Il tufo e il vernacolo


A cura di Leonardo Servadio

Ing. Luigi Paolini

Sotto: Nei due disegni in pagina le
sezioni sul vecchio casale (in alto)
e sulla parte nuova; sotto una
immagine degli interni; dalle altre
foto di queste pagine si coglie
appieno l’eleganza dei dettagli.

L’ing. Luigi Paolini, docente presso la sezione di Lecco del Politecnico milanese, è animato dalla passione tipica dell’uomo
rinascimentale: unire l’arte e la tecnica. Compiere opere in cui l’aspetto estetico si unisca al piacere scientifico, al gusto
tecnologico, all’invenzione non meramente formale, ma sostanziale.

Si staglia all’orizzonte il casale di Narnaia, situato a nord dell’abitato di Farnese. Si ergeva solitario con la fierezza della forma massiccia del prisma elementare, a testimoniare una sommessa presenza dell’uomo del tutto integrata in un territorio ancora sostanzialmente incontaminato: ricovero all’umana fatica in una plaga ove lo sguardo spazia all’infinito, nel silenzio interrotto solo a tratti dal suono dei campanacci degli armenti.

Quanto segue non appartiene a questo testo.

/-- The rule of OUT_RD_PTR: refused while the composer consumes the ring (R295). -/
def outRdRule : WriteRule := { guard := fun c old cand s => if medBs s c = 0xFF then (cand, s) else (old, medCfgErr s) }

/-- The rule of the frame-buffer pool: fixed while an HEVC context is enabled (R305). -/
def fbPoolRule : WriteRule :=
  { guard := fun _ old cand s =>
      if (List.range 1024).any (fun c => medEn s c && medF s c 3 1 == 1) then (old, medCfgErr s) else (cand, s)
    effect := fun _ _ _ _ s => showFree s }

/-- The rule of ITK RD_PTR where a stream feeds an enabled context (R294). -/
def itkRdMedRule : WriteRule :=
  { guard := fun i old cand s => if boundTo s 1024 (i / 256 + 1) (i % 256) then (old, medCfgErr s) else itkRdRule.guard i old cand s }

/-- May a descriptor be the source of med.submit (R315). -/
def submitOk (d : Desc) : Bool := d.layout == 0 && d.fmt == 3 && d.rank == 1 && d.scale == 0

/-- med.submit as issued (R315). -/
def medSubmit (a t q c id : Nat) (da : BitVec 512) (s : State) : State :=
  let d := Desc.ofWord da
  if !medEn s c ∨ medF s c 6 4 ≠ 0 ∨ !submitOk d then opDone a t q (descFail .descriptorInvalid d.base) s
  else
    match descCheck (thrCtx s a t) a da .r s with
    | (.error f, s1) => opDone a t q f s1
    | (.ok _, s1) =>
      let x := s1.mctx c
      s1.setMctx c { x with submits := x.submits ++ [⟨a, t, q, id, da, d.dim 0⟩] }

/-- med.advance (R295, R315). -/
def medAdvance (a t q c : Nat) (v : W64) (s : State) : State :=
  if medBs s c ≠ 0xFF ∨ v.toNat % 64 ≠ 0 ∨ (outRing s c).2 ≤ v.toNat then opDone a t q (descFail .descriptorInvalid 0) s
  else opOk a t q (deviceSetReg (thrReq a t) c Reg.MED_OUT_RD_PTR (BitVec.ofNat 32 v.toNat) s)

/-- Issue of a med instruction, unit 9: 64 in flight per array (R314, R315). -/
def medIssue (func : Nat) (a : Fin 96) (t : Fin 64) (s : State) : State :=
  issue 0xE func (fun w ext u =>
    let x := u.th a.val t.val
    let c := iImm w % 1024
    if 64 ≤ unitBusy u a.val 9 then waitFor a.val t.val (.slot 9) u
    else
      issueAsync a.val t.val 9 w (fun q v =>
        if func = 0 then medSubmit a.val t.val q c (if iLong w then ext % 2 ^ 32 else q) (x.dreg (iRa w % 16)) v
        else if func = 1 then opOk a.val t.val q (releaseFb ((x.sreg (iRa w)).toNat % 1024) v)
        else medAdvance a.val t.val q c (x.sreg (iRa w)) v) u) a.val t.val s

/-- med.submit (R315). -/
def execMedSubmit (a : Fin 96) (t : Fin 64) (s : State) : Host.Outcome State Fault Refusal := .next (medIssue 0x0 a t s)
/-- med.release (R306, R315). -/
def execMedRelease (a : Fin 96) (t : Fin 64) (s : State) : Host.Outcome State Fault Refusal := .next (medIssue 0x1 a t s)
/-- med.advance (R315). -/
def execMedAdvance (a : Fin 96) (t : Fin 64) (s : State) : Host.Outcome State Fault Refusal := .next (medIssue 0x2 a t s)

end Sys2Proof.Machine
end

Il suo ampliamento ha generato un complesso architettonico cospicuo, che attornia il vecchio, piccolo casale e ne dilata la presenza sulla scena dei campi. In questa terra dove regnava l’antica civiltà etrusca e dalla quale la famiglia Farnese ha tratto le sue radici, l’incontro tra genio creativo e pace campestre è ancora possibile. E l’ampliamento della piccola, antica costruzione rurale ha offerto la possibilità di nobilitare l’intreccio tra storia e mondo agreste che in queste terre ha dato luogo a tanti magnifici esempi.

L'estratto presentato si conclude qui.